* **The problem**
Lift every line from the entries that includes the word "final".

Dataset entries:
/-- A read operand in memory: the chain, then the core word (R215). -/
theorem exec_before {s : State} {i : Instr} {rm : Rm} {w : Width} {k : Nat} {cw : ControlWord}
    (h : s.atBoundary = true) (hfa : s.fair = true) (hmem : rmIsMem rm = true) (hat : RmAt (s.wordsFor i) k w rm)
    (hu : usableRm s w rm = true)
    (hok : ∀ v : State, v.arch = (chainPost s s.slot.instrAddr rm .read w .coreOp).arch →
      CoreOk v (recOf s i (.plain (firstDesc rm .read w k) cw .none))) :
    ∃ t, EndsOn s (runProgram i (some (.plain (firstDesc rm .read w k) cw .none)) s) t
      (coreResult cw (recOf s i (.plain (firstDesc rm .read w k) cw .none))
        (chainPost s s.slot.instrAddr rm .read w .coreOp)) := by
  rw [runProgram_some h]
  generalize hr : recOf s i (.plain (firstDesc rm .read w k) cw .none) = r at hok ⊢
  have r1 : r.prog = .plain (firstDesc rm .read w k) cw .none := by rw [← hr]; rfl
  have r2 : r.words = s.wordsFor i := by rw [← hr]; rfl
  have r3 : r.instrAddr = s.slot.instrAddr := by rw [← hr]; rfl
  have r4 : r.isInvalid = false := by rw [← hr]; rfl
  have r5 : r.isBranch = false := by rw [← hr]; rfl
  have hcg : (chainPost (taken s r .before r.prog.before) r.instrAddr rm .read w .coreOp).arch =
      (chainPost s s.slot.instrAddr rm .read w .coreOp).arch := by
    rw [r3]
    exact chainPost_congr (taken_arch s r _ _) _ _ _ _ _
  obtain ⟨t, ht⟩ := ends_before (c := 3) h r4 (by rw [r1]; rfl)
    (by rw [r1]; exact firstDesc_some hmem _ _ _) (by rw [r1]; rfl) (by omega)
    (run_chain (s := taken s r .before r.prog.before) (r := r) (rm := rm) (w := w) (k := k)
      (done := .coreOp) (dir := .read) (taken_live h r _ _) hfa rfl rfl (by rw [r1]; rfl)
      (.inl ⟨rfl, rfl⟩) hmem (by rw [r2]; exact hat)
      ((usableRm_congr (taken_arch s r _ _) w rm).trans hu) (fun h => by cases h))
    rfl rfl (fun v hv => hok v (hv.trans hcg)) (.inl r5)
  refine ⟨t, ht.congr ?_⟩
  rw [show r.prog.core = cw by rw [r1]; rfl]
  exact coreResult_congr hcg

/-- A written operand in memory: the core word, then the chain (R215). -/
theorem exec_after {s : State} {i : Instr} {rm : Rm} {w : Width} {k : Nat} {cw : ControlWord}
    {v : Latch} (h : s.atBoundary = true) (hfa : s.fair = true) (hmem : rmIsMem rm = true) (hat : RmAt (s.wordsFor i) k w rm)
    (hu : usableRm s w rm = true)
    (hok : CoreOk s (recOf s i (.plain .none cw (firstDesc rm .write w k))))
    (hcore : coreResult cw (recOf s i (.plain .none cw (firstDesc rm .write w k))) s =
      { s with mdr := v }) (hv : v.written = true) :
    ∃ t, EndsOn s (runProgram i (some (.plain .none cw (firstDesc rm .write w k))) s) t
      (chainPost { s with mdr := v } s.slot.instrAddr rm .write w .final) := by
  rw [runProgram_some h]
  generalize hr : recOf s i (.plain .none cw (firstDesc rm .write w k)) = r at hok hcore ⊢
  have r1 : r.prog = .plain .none cw (firstDesc rm .write w k) := by rw [← hr]; rfl
  have r2 : r.words = s.wordsFor i := by rw [← hr]; rfl
  have r3 : r.instrAddr = s.slot.instrAddr := by rw [← hr]; rfl
  have r4 : r.isInvalid = false := by rw [← hr]; rfl
  have r5 : r.isBranch = false := by rw [← hr]; rfl
  have hcw : r.prog.core = cw := by rw [r1]; rfl
  obtain ⟨t, ht⟩ := ends_after (c := 3) (w := fun x => chainPost x r.instrAddr rm .write w .final) h r4
    (by rw [r1]; rfl) (by rw [r1]; rfl) (by rw [r1]; exact firstDesc_some hmem _ _ _) (by omega) hok
    (by
      intro x hl hcur hst hd ha
      rw [hcw, hcore] at ha
      obtain ⟨a1, a2, a3, a4, a5, a6, a7, a8, a9, a10, -⟩ := arch_all ha
      obtain ⟨t, ht⟩ := run_chain (r := r) (rm := rm) (w := w) (k := k) (done := .final) (dir := .write) hl (a10.trans hfa) hcur
        hst (by rw [hd, r1]; rfl) (.inr ⟨rfl, rfl⟩) hmem (by rw [r2]; exact hat)
        (by
          rw [usableRm_congr ha]
          exact hu) (fun _ => .inr (by rw [a6]; exact hv))
      exact ⟨t, ht, rfl⟩)
    (by
      intro x hx
      exact chainPost_congr hx _ _ _ _ _)
    (.inl r5)
  refine ⟨t, ?_⟩
  rw [hcw, hcore, r3] at ht
  exact ht

theorem chainPost_fair (s : State) (ia : Addr) (rm : Rm) (dir : Dir) (w : Width) (done : SState) :
    (chainPost s ia rm dir w done).fair = s.fair := by
  cases rm <;> rfl

/-- The state an access of MDR at the address in MAR leaves (R215). -/
def wbPost (s : State) (w : Width) : State :=
  { s with
    mem := s.mem.store s.cfg.endian s.mar.val w.bytes (w.trunc s.mdr.val)
    writes := s.writes ++ [⟨s.mar.val, w.bytes, w.trunc s.mdr.val⟩]
    ex := s.ex.leave .final .none }

theorem wbPost_congr {s t : State} (h : t.arch = s.arch) (w : Width) :
    (wbPost t w).arch = (wbPost s w).arch := by
  have hx : ∀ x : State, (wbPost x w).arch = (wbPost x.arch w).arch := fun _ => rfl
  rw [hx t, h, ← hx s]

/-- The write-back of a read-modify-write (R215). -/
theorem run_wb {s : State} {r : Record} {w : Width} {k : Nat} (hl : Live s) (hfa : s.fair = true)
    (hcur : s.ex.cur = some r) (hst : s.ex.sstate = .after)
    (hd : s.ex.desc = ⟨.addrWb, 0, w, .write, k, false⟩) (h1 : s.mar.written = true)
    (h2 : s.mdr.written = true) : ∃ t, Ran 2 s t (wbPost s w) := by
  obtain ⟨t, ht⟩ := chain_access (d := ⟨.addrWb, 0, w, .write, k, false⟩) (d' := .none)
    (cw := { Desc.word ⟨.addrWb, 0, w, .write, k, false⟩ with mem := .addr, wsrc := .held })
    (done := .final) hl hfa hcur hst hd (.inr ⟨rfl, rfl⟩) rfl rfl
    ⟨by simp, .inr rfl, rfl, rfl, rfl, rfl⟩ (Usable.append (.nil _) (.nil _))
    (.inr (by simp [assertUnwritten, h1, h2]))
  refine ⟨t, ?_⟩
  rw [accessPost_mode s _ _ .write w _ rfl rfl] at ht
  exact ht

/-- A read-modify-write operand in memory (R215). -/
theorem exec_both {s : State} {i : Instr} {rm : Rm} {w : Width} {k : Nat} {cw : ControlWord}
    {v : Latch} (h : s.atBoundary = true) (hfa : s.fair = true) (hmem : rmIsMem rm = true) (hat : RmAt (s.wordsFor i) k w rm)
    (hu : usableRm s w rm = true)
    (hok : ∀ x : State, x.arch = (chainPost s s.slot.instrAddr rm .read w .coreOp).arch →
      CoreOk x (recOf s i (.plain (firstDesc rm .read w k) cw ⟨.addrWb, 0, w, .write, k, false⟩)))
    (hcore : (coreResult cw (recOf s i (.plain (firstDesc rm .read w k) cw
        ⟨.addrWb, 0, w, .write, k, false⟩)) (chainPost s s.slot.instrAddr rm .read w .coreOp)) =
      { chainPost s s.slot.instrAddr rm .read w .coreOp with mdr := v }) (hv : v.written = true) :
    ∃ t, EndsOn s (runProgram i (some (.plain (firstDesc rm .read w k) cw
        ⟨.addrWb, 0, w, .write, k, false⟩)) s) t
      (wbPost { chainPost s s.slot.instrAddr rm .read w .coreOp with mdr := v } w) := by
  rw [runProgram_some h]
  generalize hr : recOf s i (.plain (firstDesc rm .read w k) cw ⟨.addrWb, 0, w, .write, k, false⟩) = r
    at hok hcore ⊢
  have r1 : r.prog = .plain (firstDesc rm .read w k) cw ⟨.addrWb, 0, w, .write, k, false⟩ := by
    rw [← hr]; rfl
  have r2 : r.words = s.wordsFor i := by rw [← hr]; rfl
  have r3 : r.instrAddr = s.slot.instrAddr := by rw [← hr]; rfl
  have r4 : r.isInvalid = false := by rw [← hr]; rfl
  have r5 : r.isBranch = false := by rw [← hr]; rfl
  have hcw : r.prog.core = cw := by rw [r1]; rfl
  have hcg : (chainPost (taken s r .before r.prog.before) r.instrAddr rm .read w .coreOp).arch =
      (chainPost s s.slot.instrAddr rm .read w .coreOp).arch := by
    rw [r3]
    exact chainPost_congr (taken_arch s r _ _) _ _ _ _ _
  have hcg2 : (coreResult r.prog.core r
      (chainPost (taken s r .before r.prog.before) r.instrAddr rm .read w .coreOp)).arch =
      ({ chainPost s s.slot.instrAddr rm .read w .coreOp with mdr := v } : State).arch := by
    rw [coreResult_congr hcg, hcw, hcore]
  obtain ⟨t, ht⟩ := ends_both (c := 3) (d := 2) (w := fun x => wbPost x w) h r4 (by rw [r1]; rfl)
    (by rw [r1]; exact firstDesc_some hmem _ _ _) (by rw [r1]; rfl) (by omega)
    (run_chain (s := taken s r .before r.prog.before) (r := r) (rm := rm) (w := w) (k := k)
      (done := .coreOp) (dir := .read) (taken_live h r _ _) hfa rfl rfl (by rw [r1]; rfl)
      (.inl ⟨rfl, rfl⟩) hmem (by rw [r2]; exact hat)
      ((usableRm_congr (taken_arch s r _ _) w rm).trans hu) (fun h => by cases h))
    rfl rfl (fun v hv => hok v (hv.trans hcg))
    (by
      intro x hl hcur hst hd ha
      obtain ⟨a1, a2, a3, a4, a5, a6, a7, a8, a9, a10, -⟩ := arch_all (ha.trans hcg2)
      obtain ⟨t, ht⟩ := run_wb (w := w) (k := k) hl
        (a10.trans ((chainPost_fair s s.slot.instrAddr rm .read w .coreOp).trans hfa)) hcur hst (by rw [hd, r1]; rfl)
        (by rw [a5]; rfl) (by rw [a6]; exact hv)
      exact ⟨t, ht, rfl⟩)
    (fun x hx => wbPost_congr hx w) (.inl r5)
  exact ⟨t, ht.congr (wbPost_congr hcg2 w)⟩

/-! ### I/O and the push of the program counter (R214, R221) -/

/-- What the I/O chain leaves (R221). -/
def ioPost (s : State) (n : Byte) (dir : Dir) (done : SState) : State :=
  { s with
    mar := ⟨ioAddr s.cfg n, true⟩
    mdr := mdrAfter s dir (ioAddr s.cfg n) .w8
    mem := memAfter s dir (ioAddr s.cfg n) .w8
    writes := writesAfter s dir (ioAddr s.cfg n) .w8
    ex := s.ex.leave done .none }

theorem ioPost_congr {s t : State} (h : t.arch = s.arch) (n : Byte) (dir : Dir) (done : SState) :
    (ioPost t n dir done).arch = (ioPost s n dir done).arch := by
  have hx : ∀ x : State, (ioPost x n dir done).arch = (ioPost x.arch n dir done).arch := by
    intro x
    cases dir <;> rfl
  rw [hx t, h, ← hx s]

theorem run_io {s : State} {r : Record} {st done : SState} {dir : Dir} {n : Byte} (hl : Live s) (hfa : s.fair = true)
    (hcur : s.ex.cur = some r) (hst : s.ex.sstate = st)
    (hd : s.ex.desc = ⟨.io, 0, .w8, dir, 1, false⟩) (hw : Walk st done)
    (hn : BitVec.ofNat 8 (slotWord r.words 1).toNat = n) (hmdr : dir = .write → usableMdr s) :
    ∃ t, Ran 2 s t (ioPost s n dir done) := by
  refine run_one (w := .w8) (dir := dir) (ioAddr s.cfg n) hl hfa hcur hst hd hw rfl ?_ ?_ ?_ hmdr rfl rfl
    (by simp [Desc.accessH1]) ?_
  · exact access_h1_ok ⟨.io, 0, .w8, dir, 1, false⟩ _ rfl
  · exact access_h1 ⟨.io, 0, .w8, dir, 1, false⟩ _
  · exact Usable.append (.nil _) (.nil _)
  · subst hn
    exact read_const s r _

/-- The I/O address is `io_base + n`, the number zero-extended (R385, R386). -/
theorem ioAddr_eq (c : Config) (n : Byte) : ioAddr c n = c.ioBase + n.setWidth 24 := by
  unfold ioAddr
  congr 1
  exact BitVec.eq_of_toNat_eq (by simp)

theorem ioSlot (sub : Nat) (r : Reg) (n : Byte) :
    BitVec.ofNat 8 (slotWord (encIo sub r n) 1).toNat = n := by
  apply BitVec.eq_of_toNat_eq
  have := n.isLt
  simp only [encIo, slotWord, List.getD_cons_succ, List.getD_cons_zero, BitVec.toNat_ofNat]
  omega

/-- `IN` (R385). -/
theorem exec_in {s : State} {i : Instr} {n : Byte} {cw : ControlWord} (h : s.atBoundary = true) (hfa : s.fair = true)
    (hn : BitVec.ofNat 8 (slotWord (s.wordsFor i) 1).toNat = n)
    (hok : ∀ v : State, v.arch = (ioPost s n .read .coreOp).arch →
      CoreOk v (recOf s i (.plain ⟨.io, 0, .w8, .read, 1, false⟩ cw .none))) :
    ∃ t, EndsOn s (runProgram i (some (.plain ⟨.io, 0, .w8, .read, 1, false⟩ cw .none)) s) t
      (coreResult cw (recOf s i (.plain ⟨.io, 0, .w8, .read, 1, false⟩ cw .none))
        (ioPost s n .read .coreOp)) := by
  rw [runProgram_some h]
  generalize hr : recOf s i (.plain ⟨.io, 0, .w8, .read, 1, false⟩ cw .none) = r at hok ⊢
  have r1 : r.prog = .plain ⟨.io, 0, .w8, .read, 1, false⟩ cw .none := by rw [← hr]; rfl
  have r2 : r.words = s.wordsFor i := by rw [← hr]; rfl
  have r4 : r.isInvalid = false := by rw [← hr]; rfl
  have r5 : r.isBranch = false := by rw [← hr]; rfl
  have hcg : (ioPost (taken s r .before r.prog.before) n .read .coreOp).arch =
      (ioPost s n .read .coreOp).arch := ioPost_congr (taken_arch s r _ _) _ _ _
  obtain ⟨t, ht⟩ := ends_before (c := 2) h r4 (by rw [r1]; rfl) (by rw [r1]; rfl) (by rw [r1]; rfl)
    (by omega)
    (run_io (s := taken s r .before r.prog.before) (r := r) (n := n) (done := .coreOp) (dir := .read)
      (taken_live h r _ _) hfa rfl rfl (by rw [r1]; rfl) (.inl ⟨rfl, rfl⟩) (by rw [r2]; exact hn)
      (fun h => by cases h))
    rfl rfl (fun v hv => hok v (hv.trans hcg)) (.inl r5)
  refine ⟨t, ht.congr ?_⟩
  rw [show r.prog.core = cw by rw [r1]; rfl]
  exact coreResult_congr hcg

/-- `OUT` (R386). -/
theorem exec_out {s : State} {i : Instr} {n : Byte} {cw : ControlWord} {v : Latch}
    (h : s.atBoundary = true) (hfa : s.fair = true) (hn : BitVec.ofNat 8 (slotWord (s.wordsFor i) 1).toNat = n)
    (hok : CoreOk s (recOf s i (.plain .none cw ⟨.io, 0, .w8, .write, 1, false⟩)))
    (hcore : coreResult cw (recOf s i (.plain .none cw ⟨.io, 0, .w8, .write, 1, false⟩)) s =
      { s with mdr := v }) (hv : v.written = true) :
    ∃ t, EndsOn s (runProgram i (some (.plain .none cw ⟨.io, 0, .w8, .write, 1, false⟩)) s) t
      (ioPost { s with mdr := v } n .write .final) := by
  rw [runProgram_some h]
  generalize hr : recOf s i (.plain .none cw ⟨.io, 0, .w8, .write, 1, false⟩) = r at hok hcore ⊢
  have r1 : r.prog = .plain .none cw ⟨.io, 0, .w8, .write, 1, false⟩ := by rw [← hr]; rfl
  have r2 : r.words = s.wordsFor i := by rw [← hr]; rfl
  have r4 : r.isInvalid = false := by rw [← hr]; rfl
  have r5 : r.isBranch = false := by rw [← hr]; rfl
  have hcw : r.prog.core = cw := by rw [r1]; rfl
  obtain ⟨t, ht⟩ := ends_after (c := 2) (w := fun x => ioPost x n .write .final) h r4
    (by rw [r1]; rfl) (by rw [r1]; rfl) (by rw [r1]; rfl) (by omega) hok
    (by
      intro x hl hcur hst hd ha
      rw [hcw, hcore] at ha
      obtain ⟨a1, a2, a3, a4, a5, a6, a7, a8, a9, a10, -⟩ := arch_all ha
      obtain ⟨t, ht⟩ := run_io (r := r) (n := n) (done := .final) (dir := .write) hl (a10.trans hfa) hcur
        hst (by rw [hd, r1]; rfl) (.inr ⟨rfl, rfl⟩) (by rw [r2]; exact hn)
        (fun _ => .inr (by rw [a6]; exact hv))
      exact ⟨t, ht, rfl⟩)
    (fun x hx => ioPost_congr hx _ _ _) (.inl r5)
  refine ⟨t, ?_⟩
  rw [hcw, hcore] at ht
  exact ht

/-- The stack address of a push of 24 bits. -/
def linkAddr (s : State) : Addr := s.x24 s.cfg.spIndex - stepOf .w24

/-- What the push of `next_addr` leaves (R214, R209). -/
def pushPost (s : State) (na : Addr) (done : SState) : State :=
  { s.setReg s.cfg.spIndex .w24 (linkAddr s) with
    mar := ⟨linkAddr s, true⟩
    mdr := ⟨na, true⟩
    mem := s.mem.store s.cfg.endian (linkAddr s) 3 na
    writes := s.writes ++ [⟨linkAddr s, 3, na⟩]
    ex := s.ex.leave done .none }

theorem pushPost_congr {s t : State} (h : t.arch = s.arch) (na : Addr) (done : SState) :
    (pushPost t na done).arch = (pushPost s na done).arch := by
  have hx : ∀ x : State, (pushPost x na done).arch = (pushPost x.arch na done).arch := fun _ => rfl
  rw [hx t, h, ← hx s]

* **Reply to the exercise**
      (chainPost { s with mdr := v } s.slot.instrAddr rm .write w .final) := by
  obtain ⟨t, ht⟩ := ends_after (c := 3) (w := fun x => chainPost x r.instrAddr rm .write w .final) h r4
      obtain ⟨t, ht⟩ := run_chain (r := r) (rm := rm) (w := w) (k := k) (done := .final) (dir := .write) hl (a10.trans hfa) hcur
    ex := s.ex.leave .final .none }
    (done := .final) hl hfa hcur hst hd (.inr ⟨rfl, rfl⟩) rfl rfl
      (ioPost { s with mdr := v } n .write .final) := by
  obtain ⟨t, ht⟩ := ends_after (c := 2) (w := fun x => ioPost x n .write .final) h r4
      obtain ⟨t, ht⟩ := run_io (r := r) (n := n) (done := .final) (dir := .write) hl (a10.trans hfa) hcur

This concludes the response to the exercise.